No le era fácil conversar con Kumar, a pesar del lazo que los unía. Al fin de cuentas, no había muchas maneras de decir «gracias por salvarme la vida», y sus orígenes eran tan diferentes que no tenían muchos puntos de referencia comunes. Cada vez que le relataba una anécdota sobre la Tierra o la nave, debía explicarle los mínimos detalles, y tardó poco en comprender que era una pérdida de tiempo. A diferencia de su hermana, Kumar vivía en el mundo de las sensaciones inmediatas. Sólo le importaba el aquí y ahora en Thalassa. «¡Cómo lo envidio! — había dicho Kaldor en una ocasión —. Vive exclusivamente el día, no lo persigue el pasado ni el temor al futuro».
Loren se preparaba para dormir — era su última noche en la enfermería, o al menos eso esperaba —, cuando llegó Kumar agitando una enorme botella con gesto triunfal.
— ¡Adivina qué es!
— No tengo la menor idea — mintió Loren.
— El primer vino del año. Directo desde Krakan. Dicen que será un buen año.
— ¿Qué sabes tú de eso?
— Nuestra familia tiene un viñedo allá desde hace más de cien años. Los vinos Leon son los más famosos del mundo.
Kumar buscó hasta encontrar dos vasos y sirvió dos generosas medidas. Loren lo sorbió cautelosamente: era demasiado dulce para su paladar, pero muy aterciopelado.
— ¿Cuál es la marca?
— Krakan especial.
— ¿Crees que debo arriesgarme? Recuerda que Krakan casi me mató una vez.
— Ni siquiera te dejará resaca.
Loren bebió otro sorbo y no tardó en vaciar su vaso. Se lo llenaron de inmediato.
Era la mejor manera de pasar la última noche en el hospital, y Loren sintió que su gratitud hacia Kumar se extendía para abarcar a toda la humanidad. Ni siquiera la visita de la alcaldesa Waldron resultaría desagradable...
— ¿Y cómo está Brant? Hace una semana que no lo veo.

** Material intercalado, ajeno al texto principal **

/-! ### The identification registers -/

/-- PMPIDR0 to PMPIDR7 and PMCIDR0 to PMCIDR3: each field the configuration gives, in its place, zero in bits
[31:8], and zero in all where the scheme is absent (R406). -/
def Obligations.PeripheralIdentificationReads : Prop :=
  ∀ (s : State) (p : Page) (ns : Bool),
    let a : Access := ⟨p, ns, .rd32⟩
    let reads (i : Instr) (w : Word) : Prop := exec i s = .next (s.answer (.data32 w))
    let byte (i : Instr) (hi lo : BitVec 4) : Prop := ∃ w : Word, reads i w
      ∧ w.extractLsb' 8 24 = 0 ∧ w.extractLsb' 4 4 = hi ∧ w.extractLsb' 0 4 = lo
    (s.cfg.hasPIDR = true →
      byte (.pmpidr0 a) (s.cfg.part.extractLsb' 4 4) (s.cfg.part.extractLsb' 0 4)
      ∧ byte (.pmpidr1 a) (s.cfg.jepId.extractLsb' 0 4) (s.cfg.part.extractLsb' 8 4)
      ∧ byte (.pmpidr2 a) (if s.cfg.part16 then s.cfg.part.extractLsb' 12 4 else s.cfg.revMajor)
        (8 ||| (s.cfg.jepId.extractLsb' 4 3).setWidth 4)
      ∧ byte (.pmpidr3 a) s.cfg.revMinor s.cfg.cmod ∧ byte (.pmpidr4 a) s.cfg.pidrSize s.cfg.jepCont
      ∧ reads (.pmcidr0 a) 0x0D ∧ reads (.pmcidr1 a) 0x90 ∧ reads (.pmcidr2 a) 0x05
      ∧ reads (.pmcidr3 a) 0xB1)
    ∧ (s.cfg.hasPIDR = false → ∀ i ∈ [Instr.pmpidr0 a, .pmpidr1 a, .pmpidr2 a, .pmpidr3 a, .pmpidr4 a,
      .pmcidr0 a, .pmcidr1 a, .pmcidr2 a, .pmcidr3 a], reads i 0)
    ∧ reads (.pmpidr5 a) 0 ∧ reads (.pmpidr6 a) 0 ∧ reads (.pmpidr7 a) 0

/-- PMDEVARCH and PMDEVTYPE, each in the view of its page, PMDEVID and PMIIDR: each field of the configuration in
its place; PMIIDR is zero where absent (spec 47 sections 3 and 5). -/
def Obligations.DeviceIdentificationReads : Prop :=
  ∀ (s : State) (p : Page) (ns : Bool),
    let a : Access := ⟨p, ns, .rd32⟩
    let reads (i : Instr) (w : Word) : Prop := exec i s = .next (s.answer (.data32 w))
    let id : PageId := if p = .p1 then s.cfg.id1 else s.cfg.id0
    (∃ w : Word, reads (.pmdevarch a) w ∧ w.extractLsb' 21 11 = 0x23B ∧ w.getLsbD 20 = true
      ∧ w.extractLsb' 16 4 = id.archRev ∧ w.extractLsb' 12 4 = id.archVer
      ∧ w.extractLsb' 0 12 = id.archPart)
    ∧ (∃ w : Word, reads (.pmdevtype a) w ∧ w.extractLsb' 8 24 = 0 ∧ w.extractLsb' 4 4 = id.devSub
      ∧ w.extractLsb' 0 4 = 6)
    ∧ reads (.pmdevid a) s.cfg.devid
    ∧ (s.cfg.hasIIDR = true → ∃ w : Word, reads (.pmiidr a) w
      ∧ w.extractLsb' 20 12 = s.cfg.part.extractLsb' 0 12 ∧ w.extractLsb' 16 4 = s.cfg.revMajor
      ∧ w.extractLsb' 12 4 = s.cfg.revMinor ∧ w.extractLsb' 8 4 = s.cfg.jepCont
      ∧ w.getLsbD 7 = false ∧ w.extractLsb' 0 7 = s.cfg.jepId)
    ∧ (s.cfg.hasIIDR = false → reads (.pmiidr a) 0)

/-- PMAUTHSTATUS: SNID and NSNID give the class's status and read zero where the Security Extensions are absent
and the PMU is of the other class; the invasive fields and bits [31:8] read zero; and a class's events may be
counted exactly when its status is enabled (R376, where the spec marks that last part as derived; assumption
log 24). -/
def Obligations.PmauthstatusShowsWhatIsAllowed : Prop :=
  ∀ (s : State) (p : Page) (ns : Bool),
    let status (x : Auth) (w : BitVec 2) : Prop :=
      (x = .notImplemented → w = 0) ∧ (x = .disabled → w = 2) ∧ (x = .enabled → w = 3)
    ∃ w : Word, exec (.pmauthstatus ⟨p, ns, .rd32⟩) s = .next (s.answer (.data32 w))
      ∧ w.extractLsb' 8 24 = 0 ∧ w.extractLsb' 4 2 = 0 ∧ w.extractLsb' 0 2 = 0
      ∧ (s.cfg.secExt = false ∧ s.cfg.pmuSecure = false → w.extractLsb' 6 2 = 0)
      ∧ (s.cfg.secExt = true ∨ s.cfg.pmuSecure = true → status s.env.snid (w.extractLsb' 6 2))
      ∧ (s.cfg.secExt = false ∧ s.cfg.pmuSecure = true → w.extractLsb' 2 2 = 0)
      ∧ (s.cfg.secExt = true ∨ s.cfg.pmuSecure = false → status s.env.nsnid (w.extractLsb' 2 2))
      ∧ (s.env.allowed .secure = true ↔ s.env.snid = .enabled)
      ∧ (s.env.allowed .nonSecure = true ↔ s.env.nsnid = .enabled)
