/-- `captureClear` over a list of monitors writes the counters, the flags and the held-back updates (R212). -/
theorem State.foldl_captureClear_eq (l : List Nat) (s : State) : l.foldl State.captureClear s =
    { s with
      x := (l.foldl State.captureClear s).x
      ovs := (l.foldl State.captureClear s).ovs
      lowPend := (l.foldl State.captureClear s).lowPend } := by
  induction l generalizing s with
  | nil => rfl
  | cons n l ih =>
    simp only [List.foldl_cons]
    rw [ih (s.captureClear n)]
    unfold State.captureClear
    split
    · rw [State.chainLo_eq]; rfl
    · rfl

/-- `captureSlot` over a list of saved value registers writes those registers and may use free values. -/
theorem State.foldl_captureSlot_eq (l : List Nat) (s : State) : l.foldl State.captureSlot s =
    { s with
      svr := (l.foldl State.captureSlot s).svr
      draws := (l.foldl State.captureSlot s).draws } := by
  induction l generalizing s with
  | nil => rfl
  | cons n l ih =>
    simp only [List.foldl_cons]
    rw [ih (s.captureSlot n)]
    unfold State.captureSlot
    split <;> rfl

/-- `capture` writes the saved values and, by its reset, counters, flags and held-back updates (R211, R212). -/
theorem State.capture_frame : s.capture =
    { s with
      svr := s.capture.svr
      draws := s.capture.draws
      x := s.capture.x
      ovs := s.capture.ovs
      lowPend := s.capture.lowPend } := by
  unfold State.capture
  split
  · rfl
  · split
    · unfold State.captureReset
      split
      · rw [State.foldl_captureClear_eq, State.foldl_captureSlot_eq]
      · rw [State.foldl_captureSlot_eq]
    · rfl

/-! ### System memory -/

/-- A read after the write of a word: its bytes inside, the old bytes outside (R93). -/
theorem readByte_writeWord (mem : List Host.Cell) (a b : Nat) (v : Word) :
    readByte (writeWord mem a v) b =
      if a ≤ b ∧ b < a + 4 then v.extractLsb' (8 * (b - a)) 8 else readByte mem b := by
  simp only [readByte, writeWord, Sparse.get_set]
  by_cases h3 : a + 3 = b
  · subst h3; simp
  · by_cases h2 : a + 2 = b
    · subst h2; simp
    · by_cases h1 : a + 1 = b
      · subst h1; simp
      · by_cases h0 : a = b
        · subst h0; simp
        · have : ¬ (a ≤ b ∧ b < a + 4) := by omega
          simp [h0, h1, h2, h3, this]

/-- The write of a word, the only operation on system memory, keeps its canonical form. -/
theorem Memory.wf_writeWord {mem : List Host.Cell} (h : Memory.wf mem = true) (a : Nat) (v : Word) :
    Memory.wf (writeWord mem a v) = true :=
  Sparse.wf_set (Sparse.wf_set (Sparse.wf_set (Sparse.wf_set h)))

/-- System memory after reset is in its canonical form. -/
theorem Memory.wf_reset : Memory.wf State.reset.memS = true ∧ Memory.wf State.reset.memNS = true :=
  ⟨rfl, rfl⟩

/-- Starting the interrupt message issues its write and raises the in-progress and signalled marks (R358). -/
theorem State.msiStart_eq (h : s.msiReady = true) : s.msiStart =
    { s with
      irqPrev := true
      msiBusy := true
      sent := s.msiMsg :: s.sent
      flight := some s.msiMsg
      draws := if s.reservedAttr then s.draws + 1 else s.draws } := by
  unfold State.msiStart
  rw [if_pos h]

/-- A message write that reaches its target changes the four bytes it names in the address space it names, and
no other byte (R93). -/
theorem State.land_bytes (m : MsiMsg) (a : Nat) :
    readByte (if m.ns then (s.land m).memNS else (s.land m).memS) a
        = (if m.addr.toNat ≤ a ∧ a < m.addr.toNat + 4 then m.data.extractLsb' (8 * (a - m.addr.toNat)) 8
          else readByte (if m.ns then s.memNS else s.memS) a)
      ∧ readByte (if m.ns then (s.land m).memS else (s.land m).memNS) a
        = readByte (if m.ns then s.memS else s.memNS) a := by
  cases h : m.ns <;> simp [State.land, h, readByte_writeWord]

/-- A message write that reaches its target keeps the canonical form of both address spaces. -/
theorem State.land_wf (m : MsiMsg) (h : Memory.wf s.memS = true ∧ Memory.wf s.memNS = true) :
    Memory.wf (s.land m).memS = true ∧ Memory.wf (s.land m).memNS = true := by
  cases hm : m.ns <;> simp [State.land, hm, h, Memory.wf_writeWord]

/-- The end of a message write lets it reach its target, or not, and it is no longer under way; nothing else
changes but the free value an error uses (R359). -/
theorem State.endFlight_cases (err : Bool) :
    s.endFlight err = s.msiArrive
      ∨ err = true ∧ (s.endFlight err = s.used.msiArrive ∨ s.endFlight err = { s.used with flight := none }) := by
  unfold State.endFlight
  split
  · rename_i h
    simp only [Bool.and_eq_true] at h
    split
    · exact .inr ⟨h.2, .inl rfl⟩
    · exact .inr ⟨h.2, .inr rfl⟩
  · exact .inl rfl

/-- A message write's arrival changes memory and ends its being under way, nothing else. -/
theorem State.msiArrive_eq : s.msiArrive =
    { s with memS := s.msiArrive.memS, memNS := s.msiArrive.memNS, flight := none } := by
  unfold State.msiArrive
  split
  · rfl
  · rename_i h; rw [← h]

/-- The end of the message write in progress changes memory and the count of free values and ends its being under
way, nothing else. -/
theorem State.endFlight_eq (err : Bool) : s.endFlight err =
    { s with
      memS := (s.endFlight err).memS
      memNS := (s.endFlight err).memNS
      draws := (s.endFlight err).draws
      flight := none } := by
  rcases s.endFlight_cases err with h | ⟨-, h | h⟩ <;> rw [h] <;> (try rw [State.msiArrive_eq]) <;> rfl
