theorem Sound.strayEnd (h : Sound s) (k : Nat) (reaches : Bool) : Sound (s.strayEnd k reaches) := by
  have forget {t : State} {l : List MsiMsg} (sound : Sound t) : Sound { t with strays := l } :=
    { sound with tables := { sound.tables with } }
  unfold State.strayEnd
  split
  · exact .ite (fun _ => (forget h).land _) fun _ => forget h
  · exact h

end Sys2Proof.Machine
end

section
/-! Every access keeps the invariants of R466. -/

set_option Elab.async false

namespace Sys2Proof.Machine

variable {s t : State}

/-! ### The set and clear registers -/

section
variable {old : Vec} {present : Nat → Bool} (before : ∀ k, old.getLsbD k = true → present k = true)
include before

theorem present_of_set {w : Word} {m : Nat} (pmask : IsPmask w m present) (v : Word) {k : Nat}
    (set : (old ||| atWindow (v &&& w) m).getLsbD k = true) : present k = true := by
  rw [setsBits_or_atWindow old v pmask k (BitVec.lt_of_getLsbD set)] at set
  obtain was | written := Bool.or_eq_true_iff.1 set
  · exact before k was
  · exact (Bool.and_eq_true_iff.1 written).2

theorem present_of_clear (v : Word) (m : Nat) {k : Nat} (set : (old &&& ~~~atWindow v m).getLsbD k = true) :
    present k = true := by
  rw [BitVec.getLsbD_and, Bool.and_eq_true] at set
  exact before k set.1

end

/-! ### Fields that are replaced only where they are implemented -/

theorem implemented_of_replaced {has new old : Bool} (before : old = true → has = true)
    (set : (if has then new else old) = true) : has = true := by
  split at set
  case isTrue implemented => exact implemented
  case isFalse => exact before set

theorem zero_of_replaced {w : Nat} {has : Bool} {new old : BitVec w} (before : has = false → old = 0)
    (absent : has = false) : (if has then new else old) = 0 := by
  rw [absent]
  exact before absent

/-- PMCR (R281). -/
theorem pmcrInv_stored {c : Cfg} {p : PmcrBits} (h : PmcrInv c p) (v : Word) : PmcrInv c (pmcrStored c p v) where
  d set := Bool.and_eq_true_iff.1 (implemented_of_replaced (fun was => Bool.and_eq_true_iff.2 (h.d was)) set)
  x := implemented_of_replaced h.x
  dp := implemented_of_replaced h.dp
  fzo := implemented_of_replaced h.fzo
  hdbg := implemented_of_replaced h.hdbg
  tro := implemented_of_replaced h.tro

/-- PMIRQCR2 (R355); NSMSI is replaced by a Secure write only. -/
theorem irqcr2Inv_stored {c : Cfg} {p : Irqcr2Bits} (h : Irqcr2Inv c p) (ns : Bool) (v : Word) :
    Irqcr2Inv c (irqcr2Stored c p ns v) where
  msien := implemented_of_replaced h.msien
  nsmsi set := by
    rw [irqcr2Stored] at set
    dsimp only at set
    split at set
    case isTrue secure => exact (Bool.and_eq_true_iff.1 secure).1
    case isFalse => exact h.nsmsi set
  sh := zero_of_replaced h.sh
  memAttr := zero_of_replaced h.memAttr

/-- The stored bits, then the resets by P and C, each of which may be left out (R281). -/
theorem Sound.writePmcr (h : Sound s) (v : Word) : Sound (s.writePmcr v) := by
  have stored : Sound { s with pmcr := pmcrStored s.cfg s.pmcr v } :=
    { h with pmcr := pmcrInv_stored h.pmcr v, tables := { h.tables with } }
  have afterP := Sound.ite (c := v.getLsbD 1 = true) (fun _ => stored.resetMonitors) fun _ => stored
  exact .ite (fun _ => stored) fun _ => .ite (fun _ => afterP.resetCycleCounter) fun _ => afterP

/-! ### The other registers -/

theorem Sound.setSsrr (h : Sound s) {v : DWord} (inside : v &&& ~~~s.cfg.rpmask = 0) : Sound { s with pmssrr := v } :=
  { h with ssrr := inside, tables := { h.tables with } }

theorem Sound.setIrqcr0 (h : Sound s) {v : DWord} (inside : v &&& ~~~s.cfg.amask = 0) : Sound { s with irqcr0 := v } :=
  { h with addr := inside, tables := { h.tables with } }

/-- Each write that an access can make keeps the invariants. -/
theorem sound_accessRel (i : Instr) : AccessRel (fun s t => Sound s → Sound t) i where
  refl _ h := h
  trans first second h := second (first h)
  answer _ r h := h.answer r
  used _ h := h.used
  split _ _ _ _ h := { h with tables := { h.tables with } }
  counter s n v _ h := h.writeMonitorReg (.cntr n) (fits_wrap s.cfg n v)
  typer s n v _ h := h.writeMonitorReg (.typer n) (fits_typerValue s.cfg n v)
  filtr s n v _ h := h.writeMonitorReg (.filtr n) (fits_filtrValue s.cfg n v)
  cntenSet s m v h := h.putCnten fun _ => present_of_set h.enables (isPmask_enableMask s.cfg m) v
  cntenClr _ m v h := h.putCnten fun _ => present_of_clear h.enables v m
  intenSet s m v h := h.putInten fun _ => present_of_set h.intens (isPmask_flagMask s.cfg m) v
  intenClr _ m v h := h.putInten fun _ => present_of_clear h.intens v m
  ovsSet s m v h := h.putOvs fun _ => present_of_set h.flags (isPmask_flagMask s.cfg m) v
  ovsClr _ m v h := h.putOvs fun _ => present_of_clear h.flags v m
  impdef _ k _ h := .ite (fun _ => h.putImpdef k _) fun _ => h
  pmcr _ v h := h.writePmcr v
  capture _ _ h := h.capture
  ssrrLo _ v h := .ite (fun _ => h.setSsrr (replaceLowHalf_and_not h.ssrr v)) fun _ => h
  ssrrHi _ v h := .ite (fun _ => h.setSsrr (replaceHighHalf_and_not h.ssrr v)) fun _ => h
  ssrr s v h := .ite (fun _ => h.setSsrr (masked_and_not v s.cfg.rpmask)) fun _ => h
  irqcr0Lo _ v h := .ite (fun _ => h.setIrqcr0 (replaceLowHalf_and_not h.addr v)) fun _ => h
  irqcr0Hi _ v h := .ite (fun _ => h.setIrqcr0 (replaceHighHalf_and_not h.addr v)) fun _ => h
  irqcr0 s v h := .ite (fun _ => h.setIrqcr0 (masked_and_not v s.cfg.amask)) fun _ => h
  irqcr1 _ _ h := .ite (fun _ => { h with tables := { h.tables with } }) fun _ => h
  irqcr2 _ v h := .ite (fun _ =>
    { h with irqcr2 := irqcr2Inv_stored h.irqcr2 _ v, tables := { h.tables with } }) fun _ => h
  irqsr _ _ h := .ite (fun _ => { h with tables := { h.tables with } }) fun _ => h

theorem Sound.exec (h : Sound s) {i : Instr} (run : exec i s = .next t) : Sound t :=
  exec_rel (R := fun s t => Sound s → Sound t) (sound_accessRel i) run h

theorem Sound.arrive (h : Sound s) {frame : List Byte} (run : s.arrive frame = .next t) : Sound t := by
  unfold State.arrive at run
  split at run
  · cases run
  · split at run
    · cases run
    · split at run
      · cases run
      · exact h.exec run
      · cases run
        exact .ite (fun _ => h.answer _) fun _ => h.answer _

theorem Sound.finishSplit (h : Sound s) {k : Nat} (run : s.finishSplit k = .next t) : Sound t := by
  have removed : Sound { s with splits := s.splits.eraseIdx k } := { h with tables := { h.tables with } }
  unfold State.finishSplit at run
  split at run
  · split at run
    · rename_i u ran
      cases run
      exact (removed.exec ran).answer _
    · cases run
    · cases run
  · cases run
    exact h

end Sys2Proof.Machine
end

section
/-! The reset (R460, R461): what it leaves in each register array, and that the invariants of R466 hold after it. -/

set_option Elab.async false

namespace Sys2Proof.Machine

variable {s : State} {k : Nat}

/-! ### Tables filled key by key -/

section
variable {α : Type} {d v : α} {g : List (Nat × α) → Nat → List (Nat × α)} {m : List (Nat × α)} {l : List Nat}

/-- A key that is written once it is reached keeps what it got, since the others do not write it. -/
theorem Sparse.get_foldl (hit : ∀ m, Sparse.get d (g m k) k = v)
    (miss : ∀ m j, j ≠ k → Sparse.get d (g m j) k = Sparse.get d m k) :
    Sparse.get d (l.foldl g m) k = if k ∈ l then v else Sparse.get d m k := by
  induction l generalizing m with
  | nil => rfl
  | cons j l ih =>
    rw [List.foldl_cons, ih]
    by_cases later : k ∈ l
    · simp [later]
    · by_cases here : j = k
      · simp [later, here, hit]
      · simp [later, Ne.symm here, miss m j here]

variable [DecidableEq α]

theorem Sparse.get_foldl_set (f : Nat → α) (l : List Nat) (k : Nat) :
    Sparse.get d (l.foldl (fun m n => Sparse.set d m n (f n)) []) k = if k ∈ l then f k else d :=
  Sparse.get_foldl (fun m => Sparse.get_set_self) fun m j other => by rw [Sparse.get_set, if_neg other]

theorem Sparse.wf_foldl_set {β : Type} (key : β → Nat) (f : β → α) (l : List β) :
    Sparse.wf d (l.foldl (fun m b => Sparse.set d m (key b) (f b)) []) = true :=
  List.foldlRecOn (motive := fun m => Sparse.wf d m = true) _ _ rfl fun _ wf _ _ => Sparse.wf_set wf

end

/-! ### The register arrays after a reset -/

theorem resetStep_xAt (s : State) (n : Nat) : s.resetStep.xAt n
    = if n ∈ s.cfg.indices then s.cfg.wrap n (s.fresh (32 + 3 * n)).toNat else 0 :=
  Sparse.get_foldl_set _ _ n

section
variable {n : Nat} {m : MonCfg} (implemented : s.cfg.mon n = some m)
include implemented

theorem mem_filter_indices {f : MonCfg → Bool} (has : f m = true) : n ∈ s.cfg.indices.filter (s.cfg.monIs f) := by
  have has : s.cfg.monIs f n = true := Cfg.monIs_eq_true.2 ⟨m, implemented, has⟩
  exact List.mem_filter.2 ⟨Cfg.impl_mem_indices (Cfg.impl_of_monIs has), has⟩

theorem resetStep_typerAt (has : m.hasTyper = true) :
    s.resetStep.typerAt n = s.cfg.typerValue n ((s.fresh (33 + 3 * n)).setWidth 32) :=
  (Sparse.get_foldl_set _ _ n).trans (if_pos (mem_filter_indices implemented has))
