-- ==== Sys2Proof/Machine/Cycle.lean ====
section
/-!
DEFINITION. The fetch-decode-execute cycle (41_cycle.md), over an opcode map.
-/
namespace Sys2Proof.Machine

/-- The fetch phase (R68, R69): three reads in order, each latched as it is made. It answers the state
with the latches written so far, and the fault of the first read that raised one. -/
def fetch (s : State) : State × Option FaultRecord :=
  match memRead s.mem s.pc with
  | .error f => (s, some f)
  | .ok ir =>
    match memRead s.mem (s.pc + 1) with
    | .error f => (latchIr ir s, some f)
    | .ok opa =>
      match memRead s.mem (s.pc + 2) with
      | .error f => (latchOpa opa (latchIr ir s), some f)
      | .ok opb => (latchOpb opb (latchOpa opa (latchIr ir s)), none)

/-- The fault that a rejected opcode raises (R70, R92). -/
def rejectFault : Reject → FaultRecord
  | .unsupportedOpcode opcode => .unsupportedOperation opcode

/-- Decode and dispatch on the latches (R70). -/
def dispatch (m : OpcodeMap) (s : State) : Host.Outcome State Fault Refusal :=
  match decode m s.ir s.opa s.opb with
  | .ok i => exec i s
  | .error r => .next (takeFault (rejectFault r) s)

/-- One cycle (R77). -/
def cycle (m : OpcodeMap) (s : State) : Host.Outcome State Fault Refusal :=
  match fetch s with
  | (t, some f) => .next (takeFault f t)
  | (t, none) => dispatch m t

/-- The CORE's turn (R67): a cycle while RUNNING. In LOAD, HALTED and FAULTED no cycle runs and nothing
changes (log entry 4). -/
def coreTurn (m : OpcodeMap) (s : State) : Host.Outcome State Fault Refusal :=
  if s.runState = .running then cycle m s else .next s

end Sys2Proof.Machine
end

— Sigue en Isla Norte, reparando el barco y conversando con los biólogos marinos. Todo el mundo está trastornado con el asunto de los escorpios, pero nadie sabe qué hacer con ellos. O si conviene simplemente dejarlos en paz.
— Es más o menos lo mismo que siento respecto a Brant.
— No te preocupes por él — rió Kumar —. Tiene una amiga en Isla Norte.
— Ajá. ¿Mirissa lo sabe?
— Por supuesto.
— ¿No le importa?
— ¿Por qué habría de molestarle? Brant la ama... y siempre vuelve.
Loren meditó sobre este dato durante varios minutos. Era una nueva variable en la compleja ecuación. ¿Mirissa tendría otros amantes? ¿Convenía averiguarlo? ¿Sería imprudente preguntarle...?
— Además — prosiguió Kumar mientras servía más vino — lo único que importa es que sus mapas genéticos han sido aprobados y pueden tener un hijo. A partir de entonces todo cambiará. Ninguno de los dos necesitará a nadie más. ¿No era así en la Tierra?
— A veces — respondió Loren. Entonces Kumar no está enterado, pensó. Sólo ella y yo sabemos. Conoceré a mi hijo, lo veré siquiera un par de meses. Y luego...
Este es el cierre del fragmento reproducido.